### DIRECTIONS
From the entries below, please output exactly the lines starting at the one containing "openStart (setStitch (fset" and ending at the one containing "off old value mask", both included.

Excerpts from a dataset
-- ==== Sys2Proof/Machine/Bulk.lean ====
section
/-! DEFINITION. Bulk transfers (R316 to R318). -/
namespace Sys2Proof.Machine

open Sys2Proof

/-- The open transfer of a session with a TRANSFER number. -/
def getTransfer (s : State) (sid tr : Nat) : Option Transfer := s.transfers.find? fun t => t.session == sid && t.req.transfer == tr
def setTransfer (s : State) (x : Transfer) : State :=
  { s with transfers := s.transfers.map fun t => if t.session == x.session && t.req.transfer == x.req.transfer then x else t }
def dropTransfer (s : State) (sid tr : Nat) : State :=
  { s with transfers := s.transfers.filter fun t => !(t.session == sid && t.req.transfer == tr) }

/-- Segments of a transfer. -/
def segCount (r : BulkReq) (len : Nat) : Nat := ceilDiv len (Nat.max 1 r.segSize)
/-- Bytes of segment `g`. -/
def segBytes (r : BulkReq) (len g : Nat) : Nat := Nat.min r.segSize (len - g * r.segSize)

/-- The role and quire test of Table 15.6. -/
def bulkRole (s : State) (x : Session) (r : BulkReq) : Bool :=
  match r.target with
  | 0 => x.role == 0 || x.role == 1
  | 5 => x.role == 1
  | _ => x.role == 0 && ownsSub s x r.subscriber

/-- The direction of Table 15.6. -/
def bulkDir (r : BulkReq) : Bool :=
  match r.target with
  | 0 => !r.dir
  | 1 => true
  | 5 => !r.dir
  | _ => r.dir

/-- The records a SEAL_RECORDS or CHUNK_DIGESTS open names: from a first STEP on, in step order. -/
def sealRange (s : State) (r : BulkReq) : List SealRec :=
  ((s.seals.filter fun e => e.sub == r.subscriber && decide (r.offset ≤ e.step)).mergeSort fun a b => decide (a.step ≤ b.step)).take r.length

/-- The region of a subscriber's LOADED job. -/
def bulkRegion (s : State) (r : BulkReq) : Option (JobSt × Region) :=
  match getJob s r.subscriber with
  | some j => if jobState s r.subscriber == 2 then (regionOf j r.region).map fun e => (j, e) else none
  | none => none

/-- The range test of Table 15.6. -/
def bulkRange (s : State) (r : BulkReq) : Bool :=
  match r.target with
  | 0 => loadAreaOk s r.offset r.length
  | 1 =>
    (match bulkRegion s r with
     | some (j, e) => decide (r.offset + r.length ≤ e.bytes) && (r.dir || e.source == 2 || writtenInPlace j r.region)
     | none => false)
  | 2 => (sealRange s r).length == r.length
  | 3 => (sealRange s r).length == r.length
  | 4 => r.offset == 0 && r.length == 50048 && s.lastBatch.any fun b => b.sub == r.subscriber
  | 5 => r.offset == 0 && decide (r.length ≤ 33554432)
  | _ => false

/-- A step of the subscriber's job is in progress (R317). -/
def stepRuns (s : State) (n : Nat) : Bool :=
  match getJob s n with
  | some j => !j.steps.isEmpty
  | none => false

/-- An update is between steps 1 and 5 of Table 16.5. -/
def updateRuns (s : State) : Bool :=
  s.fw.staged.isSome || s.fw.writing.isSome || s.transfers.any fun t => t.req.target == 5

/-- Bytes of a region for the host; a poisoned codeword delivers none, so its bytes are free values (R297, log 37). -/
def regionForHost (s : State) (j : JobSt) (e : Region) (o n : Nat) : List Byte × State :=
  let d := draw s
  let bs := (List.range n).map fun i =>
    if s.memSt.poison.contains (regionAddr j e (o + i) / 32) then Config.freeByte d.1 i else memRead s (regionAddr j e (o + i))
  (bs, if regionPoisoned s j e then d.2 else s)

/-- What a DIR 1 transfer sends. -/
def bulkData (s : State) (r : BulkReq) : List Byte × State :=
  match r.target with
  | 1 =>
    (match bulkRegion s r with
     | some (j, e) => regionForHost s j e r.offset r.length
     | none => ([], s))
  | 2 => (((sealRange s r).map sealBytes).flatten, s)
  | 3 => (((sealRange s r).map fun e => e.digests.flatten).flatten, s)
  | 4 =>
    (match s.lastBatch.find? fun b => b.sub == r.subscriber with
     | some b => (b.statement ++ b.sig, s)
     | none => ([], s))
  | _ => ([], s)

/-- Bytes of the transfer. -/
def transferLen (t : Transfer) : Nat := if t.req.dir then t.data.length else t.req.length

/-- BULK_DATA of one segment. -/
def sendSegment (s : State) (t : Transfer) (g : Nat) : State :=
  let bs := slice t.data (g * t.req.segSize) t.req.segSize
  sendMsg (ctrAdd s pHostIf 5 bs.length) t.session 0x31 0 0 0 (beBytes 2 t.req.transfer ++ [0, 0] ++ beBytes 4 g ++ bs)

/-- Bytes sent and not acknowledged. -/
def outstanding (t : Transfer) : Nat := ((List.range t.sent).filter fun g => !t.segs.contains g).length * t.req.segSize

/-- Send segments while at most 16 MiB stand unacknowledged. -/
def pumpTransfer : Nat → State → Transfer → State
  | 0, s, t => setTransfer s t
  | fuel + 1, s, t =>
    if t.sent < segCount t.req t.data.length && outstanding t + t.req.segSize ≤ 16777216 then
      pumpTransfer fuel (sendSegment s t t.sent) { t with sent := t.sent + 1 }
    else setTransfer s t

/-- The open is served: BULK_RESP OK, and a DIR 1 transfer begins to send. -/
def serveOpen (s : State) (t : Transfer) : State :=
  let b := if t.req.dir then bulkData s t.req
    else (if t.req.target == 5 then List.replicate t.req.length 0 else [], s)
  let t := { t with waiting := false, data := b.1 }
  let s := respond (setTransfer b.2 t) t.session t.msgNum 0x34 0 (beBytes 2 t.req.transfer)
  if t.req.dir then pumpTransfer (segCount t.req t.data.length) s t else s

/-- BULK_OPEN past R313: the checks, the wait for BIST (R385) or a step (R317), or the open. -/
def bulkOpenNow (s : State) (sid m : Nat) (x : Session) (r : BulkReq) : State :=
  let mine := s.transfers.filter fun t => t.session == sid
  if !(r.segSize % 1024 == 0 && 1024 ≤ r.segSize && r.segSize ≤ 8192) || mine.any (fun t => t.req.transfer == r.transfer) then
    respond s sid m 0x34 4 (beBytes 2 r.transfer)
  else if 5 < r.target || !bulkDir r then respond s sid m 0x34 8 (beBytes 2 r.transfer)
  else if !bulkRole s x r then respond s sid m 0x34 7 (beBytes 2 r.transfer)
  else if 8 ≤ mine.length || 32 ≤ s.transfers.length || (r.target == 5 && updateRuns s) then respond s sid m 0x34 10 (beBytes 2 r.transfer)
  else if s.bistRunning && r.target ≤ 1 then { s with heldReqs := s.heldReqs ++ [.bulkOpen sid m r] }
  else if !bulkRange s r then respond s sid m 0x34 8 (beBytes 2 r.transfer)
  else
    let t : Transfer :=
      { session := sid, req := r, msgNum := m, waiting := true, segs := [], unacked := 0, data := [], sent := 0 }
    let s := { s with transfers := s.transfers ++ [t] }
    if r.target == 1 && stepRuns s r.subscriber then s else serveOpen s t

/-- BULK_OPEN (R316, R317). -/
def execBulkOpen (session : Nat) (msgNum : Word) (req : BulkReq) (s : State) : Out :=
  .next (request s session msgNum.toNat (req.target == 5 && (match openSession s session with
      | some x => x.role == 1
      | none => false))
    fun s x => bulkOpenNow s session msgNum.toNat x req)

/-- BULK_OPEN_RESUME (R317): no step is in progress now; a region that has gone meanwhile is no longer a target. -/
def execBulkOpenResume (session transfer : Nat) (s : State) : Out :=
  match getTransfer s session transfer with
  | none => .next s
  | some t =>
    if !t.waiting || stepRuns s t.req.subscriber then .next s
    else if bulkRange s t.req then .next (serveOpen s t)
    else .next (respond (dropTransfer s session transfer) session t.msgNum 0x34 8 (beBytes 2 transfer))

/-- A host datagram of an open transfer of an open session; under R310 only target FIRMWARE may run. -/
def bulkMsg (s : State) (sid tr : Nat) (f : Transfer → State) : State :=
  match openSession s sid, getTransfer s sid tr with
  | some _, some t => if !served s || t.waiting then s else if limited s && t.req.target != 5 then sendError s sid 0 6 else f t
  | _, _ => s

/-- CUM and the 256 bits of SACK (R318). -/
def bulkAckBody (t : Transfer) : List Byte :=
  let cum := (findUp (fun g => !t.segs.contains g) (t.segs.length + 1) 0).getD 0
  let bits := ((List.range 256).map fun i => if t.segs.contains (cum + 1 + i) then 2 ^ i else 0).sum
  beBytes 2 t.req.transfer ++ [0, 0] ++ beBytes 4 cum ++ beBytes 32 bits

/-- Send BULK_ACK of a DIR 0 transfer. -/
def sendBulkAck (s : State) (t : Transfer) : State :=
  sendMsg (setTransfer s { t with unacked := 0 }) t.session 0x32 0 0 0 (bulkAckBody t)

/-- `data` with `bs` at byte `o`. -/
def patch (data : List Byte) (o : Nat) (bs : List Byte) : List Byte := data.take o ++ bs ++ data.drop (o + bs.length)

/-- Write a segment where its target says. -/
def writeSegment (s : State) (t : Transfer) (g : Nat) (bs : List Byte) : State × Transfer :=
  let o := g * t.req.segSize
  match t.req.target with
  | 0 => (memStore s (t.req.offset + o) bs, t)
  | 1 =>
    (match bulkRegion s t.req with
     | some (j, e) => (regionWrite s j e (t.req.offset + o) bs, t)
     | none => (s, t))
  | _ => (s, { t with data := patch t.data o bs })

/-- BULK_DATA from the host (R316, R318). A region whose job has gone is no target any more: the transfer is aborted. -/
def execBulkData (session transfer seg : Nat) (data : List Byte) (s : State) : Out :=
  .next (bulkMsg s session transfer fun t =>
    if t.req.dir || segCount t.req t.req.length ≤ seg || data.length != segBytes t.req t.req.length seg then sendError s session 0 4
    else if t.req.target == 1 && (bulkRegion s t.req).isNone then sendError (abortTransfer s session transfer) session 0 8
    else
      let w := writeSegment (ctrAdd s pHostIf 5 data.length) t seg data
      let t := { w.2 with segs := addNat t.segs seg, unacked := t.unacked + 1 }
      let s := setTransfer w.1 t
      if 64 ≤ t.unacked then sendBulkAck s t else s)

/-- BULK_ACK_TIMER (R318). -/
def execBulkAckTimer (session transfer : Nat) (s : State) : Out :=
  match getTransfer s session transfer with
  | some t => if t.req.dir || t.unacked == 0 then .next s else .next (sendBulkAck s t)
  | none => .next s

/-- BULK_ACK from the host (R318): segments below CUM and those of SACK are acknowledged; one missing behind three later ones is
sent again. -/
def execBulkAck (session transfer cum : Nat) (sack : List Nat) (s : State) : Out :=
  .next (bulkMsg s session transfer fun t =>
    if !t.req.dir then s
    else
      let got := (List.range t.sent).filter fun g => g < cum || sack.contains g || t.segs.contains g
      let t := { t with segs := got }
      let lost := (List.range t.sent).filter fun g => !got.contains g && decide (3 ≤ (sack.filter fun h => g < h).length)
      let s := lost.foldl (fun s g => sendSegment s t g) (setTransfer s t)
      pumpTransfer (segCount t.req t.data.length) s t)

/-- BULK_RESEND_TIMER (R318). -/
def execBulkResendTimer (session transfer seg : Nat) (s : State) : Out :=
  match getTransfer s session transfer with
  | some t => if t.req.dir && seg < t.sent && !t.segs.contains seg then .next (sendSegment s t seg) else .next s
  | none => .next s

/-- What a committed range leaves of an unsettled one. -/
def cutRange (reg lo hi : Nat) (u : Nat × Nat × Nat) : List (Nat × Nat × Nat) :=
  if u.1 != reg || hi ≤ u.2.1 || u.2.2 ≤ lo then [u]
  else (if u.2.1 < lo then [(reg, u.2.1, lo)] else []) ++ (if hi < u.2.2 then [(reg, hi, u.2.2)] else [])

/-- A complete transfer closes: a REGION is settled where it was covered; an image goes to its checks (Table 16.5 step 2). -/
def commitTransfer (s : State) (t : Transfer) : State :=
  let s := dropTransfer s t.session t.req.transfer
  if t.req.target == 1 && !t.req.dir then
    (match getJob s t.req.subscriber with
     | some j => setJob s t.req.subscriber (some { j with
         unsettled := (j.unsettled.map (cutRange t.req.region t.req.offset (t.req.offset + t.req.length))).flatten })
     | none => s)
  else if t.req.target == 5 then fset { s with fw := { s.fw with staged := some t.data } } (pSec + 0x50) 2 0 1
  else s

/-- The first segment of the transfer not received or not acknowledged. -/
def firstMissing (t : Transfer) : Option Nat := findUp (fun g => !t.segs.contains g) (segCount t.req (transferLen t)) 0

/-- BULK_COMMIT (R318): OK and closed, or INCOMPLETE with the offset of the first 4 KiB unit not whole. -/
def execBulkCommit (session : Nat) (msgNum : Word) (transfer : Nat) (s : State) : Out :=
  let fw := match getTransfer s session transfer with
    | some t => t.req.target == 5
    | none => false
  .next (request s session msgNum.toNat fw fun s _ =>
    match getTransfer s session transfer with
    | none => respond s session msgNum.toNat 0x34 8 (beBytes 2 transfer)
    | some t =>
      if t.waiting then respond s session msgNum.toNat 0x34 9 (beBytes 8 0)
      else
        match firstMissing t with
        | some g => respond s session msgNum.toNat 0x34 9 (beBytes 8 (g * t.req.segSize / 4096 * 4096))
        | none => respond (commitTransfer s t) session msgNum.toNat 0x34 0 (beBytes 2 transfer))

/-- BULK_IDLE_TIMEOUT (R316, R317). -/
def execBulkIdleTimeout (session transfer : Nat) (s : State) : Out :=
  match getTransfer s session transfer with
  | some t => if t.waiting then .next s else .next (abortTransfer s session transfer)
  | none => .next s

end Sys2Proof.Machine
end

--

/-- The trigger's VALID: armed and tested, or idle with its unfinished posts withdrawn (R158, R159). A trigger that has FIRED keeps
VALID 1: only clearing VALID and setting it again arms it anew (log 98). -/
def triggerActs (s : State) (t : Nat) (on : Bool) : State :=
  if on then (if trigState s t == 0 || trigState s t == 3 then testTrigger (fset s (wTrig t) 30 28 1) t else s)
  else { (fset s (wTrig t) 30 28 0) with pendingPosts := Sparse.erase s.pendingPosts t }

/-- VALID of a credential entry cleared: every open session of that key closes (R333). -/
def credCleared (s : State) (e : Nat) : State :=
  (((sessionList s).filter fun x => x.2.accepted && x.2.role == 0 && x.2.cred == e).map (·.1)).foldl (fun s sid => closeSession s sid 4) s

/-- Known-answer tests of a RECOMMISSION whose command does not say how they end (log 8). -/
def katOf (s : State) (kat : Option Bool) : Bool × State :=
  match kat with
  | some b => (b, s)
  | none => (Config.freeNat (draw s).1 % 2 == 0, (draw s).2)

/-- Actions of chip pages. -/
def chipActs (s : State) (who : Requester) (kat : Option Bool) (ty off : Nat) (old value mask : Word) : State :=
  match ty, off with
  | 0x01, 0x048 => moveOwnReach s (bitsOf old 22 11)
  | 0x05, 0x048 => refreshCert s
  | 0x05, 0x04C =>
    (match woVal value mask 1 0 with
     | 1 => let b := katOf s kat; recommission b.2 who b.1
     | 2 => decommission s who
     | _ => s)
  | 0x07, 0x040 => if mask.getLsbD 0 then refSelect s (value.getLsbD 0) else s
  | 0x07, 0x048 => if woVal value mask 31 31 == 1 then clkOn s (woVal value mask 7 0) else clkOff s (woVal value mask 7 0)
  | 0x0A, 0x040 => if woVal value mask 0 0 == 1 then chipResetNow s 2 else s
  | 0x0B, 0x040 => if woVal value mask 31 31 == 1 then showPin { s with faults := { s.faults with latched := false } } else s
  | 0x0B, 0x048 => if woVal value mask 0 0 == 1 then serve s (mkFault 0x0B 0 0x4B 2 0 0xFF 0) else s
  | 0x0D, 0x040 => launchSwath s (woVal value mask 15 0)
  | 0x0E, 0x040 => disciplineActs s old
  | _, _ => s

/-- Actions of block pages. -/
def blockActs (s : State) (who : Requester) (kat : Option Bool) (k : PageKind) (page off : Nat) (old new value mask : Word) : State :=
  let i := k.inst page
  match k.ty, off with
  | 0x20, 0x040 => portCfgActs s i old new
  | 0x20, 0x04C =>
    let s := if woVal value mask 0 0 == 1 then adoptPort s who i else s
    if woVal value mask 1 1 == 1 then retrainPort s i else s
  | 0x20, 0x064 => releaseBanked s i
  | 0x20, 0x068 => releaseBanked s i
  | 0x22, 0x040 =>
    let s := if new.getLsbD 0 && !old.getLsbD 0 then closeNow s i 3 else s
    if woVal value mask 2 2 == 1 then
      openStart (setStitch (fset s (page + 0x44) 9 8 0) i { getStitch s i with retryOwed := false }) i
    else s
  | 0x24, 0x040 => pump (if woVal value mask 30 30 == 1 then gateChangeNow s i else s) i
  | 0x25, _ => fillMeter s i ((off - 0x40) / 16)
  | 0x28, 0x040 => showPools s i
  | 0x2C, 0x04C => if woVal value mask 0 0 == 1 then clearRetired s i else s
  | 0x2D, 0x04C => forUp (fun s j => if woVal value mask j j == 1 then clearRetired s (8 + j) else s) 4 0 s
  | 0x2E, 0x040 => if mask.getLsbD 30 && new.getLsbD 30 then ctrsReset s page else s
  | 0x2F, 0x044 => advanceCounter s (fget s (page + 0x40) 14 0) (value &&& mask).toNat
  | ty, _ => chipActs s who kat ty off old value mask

* * *

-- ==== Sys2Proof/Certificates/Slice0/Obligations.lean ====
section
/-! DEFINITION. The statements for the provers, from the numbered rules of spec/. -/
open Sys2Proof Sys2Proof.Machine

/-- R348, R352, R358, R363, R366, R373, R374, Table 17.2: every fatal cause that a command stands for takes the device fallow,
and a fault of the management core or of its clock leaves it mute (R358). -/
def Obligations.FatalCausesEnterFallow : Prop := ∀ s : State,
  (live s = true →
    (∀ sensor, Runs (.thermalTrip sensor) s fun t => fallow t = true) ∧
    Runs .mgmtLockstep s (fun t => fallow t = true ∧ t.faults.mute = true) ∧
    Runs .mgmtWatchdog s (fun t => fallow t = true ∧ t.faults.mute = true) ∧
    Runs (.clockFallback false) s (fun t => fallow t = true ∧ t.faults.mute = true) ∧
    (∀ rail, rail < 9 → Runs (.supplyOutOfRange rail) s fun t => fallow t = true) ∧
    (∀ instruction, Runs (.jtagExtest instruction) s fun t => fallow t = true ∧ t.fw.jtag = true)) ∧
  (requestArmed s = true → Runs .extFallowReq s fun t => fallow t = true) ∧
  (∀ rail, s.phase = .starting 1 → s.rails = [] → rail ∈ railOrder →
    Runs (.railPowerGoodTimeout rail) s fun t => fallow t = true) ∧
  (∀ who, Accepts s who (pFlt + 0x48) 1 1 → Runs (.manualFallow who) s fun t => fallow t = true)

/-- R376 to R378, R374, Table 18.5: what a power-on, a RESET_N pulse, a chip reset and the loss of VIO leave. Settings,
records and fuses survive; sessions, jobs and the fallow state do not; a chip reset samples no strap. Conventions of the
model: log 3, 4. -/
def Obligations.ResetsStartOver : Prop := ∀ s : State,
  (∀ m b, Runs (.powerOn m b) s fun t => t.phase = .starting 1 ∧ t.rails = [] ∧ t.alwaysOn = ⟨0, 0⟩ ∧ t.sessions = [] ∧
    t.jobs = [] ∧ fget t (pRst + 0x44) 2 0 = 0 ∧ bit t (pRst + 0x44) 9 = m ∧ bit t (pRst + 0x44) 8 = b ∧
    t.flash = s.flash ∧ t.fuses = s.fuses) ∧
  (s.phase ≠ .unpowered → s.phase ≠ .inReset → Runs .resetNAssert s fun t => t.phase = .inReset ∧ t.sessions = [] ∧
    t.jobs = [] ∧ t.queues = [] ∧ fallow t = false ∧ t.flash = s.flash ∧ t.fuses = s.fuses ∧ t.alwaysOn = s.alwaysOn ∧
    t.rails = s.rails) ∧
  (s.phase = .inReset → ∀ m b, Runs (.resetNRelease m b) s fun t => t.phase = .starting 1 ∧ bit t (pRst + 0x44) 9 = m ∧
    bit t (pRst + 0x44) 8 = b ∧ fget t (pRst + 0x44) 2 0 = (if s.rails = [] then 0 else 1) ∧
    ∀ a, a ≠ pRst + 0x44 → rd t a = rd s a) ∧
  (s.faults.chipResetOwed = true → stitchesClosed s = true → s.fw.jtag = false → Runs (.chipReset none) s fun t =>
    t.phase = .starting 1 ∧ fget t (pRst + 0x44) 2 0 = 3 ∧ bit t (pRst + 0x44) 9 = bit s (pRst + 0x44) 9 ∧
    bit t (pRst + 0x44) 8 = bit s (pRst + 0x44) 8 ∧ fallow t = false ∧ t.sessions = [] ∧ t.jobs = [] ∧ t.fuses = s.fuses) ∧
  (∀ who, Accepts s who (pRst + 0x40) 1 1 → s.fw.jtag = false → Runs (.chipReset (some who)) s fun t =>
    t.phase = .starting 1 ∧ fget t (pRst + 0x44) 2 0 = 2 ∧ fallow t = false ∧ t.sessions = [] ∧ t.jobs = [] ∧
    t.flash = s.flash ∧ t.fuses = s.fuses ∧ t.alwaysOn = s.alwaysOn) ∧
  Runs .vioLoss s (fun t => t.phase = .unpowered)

### RESPONSE BOX
      openStart (setStitch (fset s (page + 0x44) 9 8 0) i { getStitch s i with retryOwed := false }) i
    else s
  | 0x24, 0x040 => pump (if woVal value mask 30 30 == 1 then gateChangeNow s i else s) i
  | 0x25, _ => fillMeter s i ((off - 0x40) / 16)
  | 0x28, 0x040 => showPools s i
  | 0x2C, 0x04C => if woVal value mask 0 0 == 1 then clearRetired s i else s
  | 0x2D, 0x04C => forUp (fun s j => if woVal value mask j j == 1 then clearRetired s (8 + j) else s) 4 0 s
  | 0x2E, 0x040 => if mask.getLsbD 30 && new.getLsbD 30 then ctrsReset s page else s
  | 0x2F, 0x044 => advanceCounter s (fget s (page + 0x40) 14 0) (value &&& mask).toNat
  | ty, _ => chipActs s who kat ty off old value mask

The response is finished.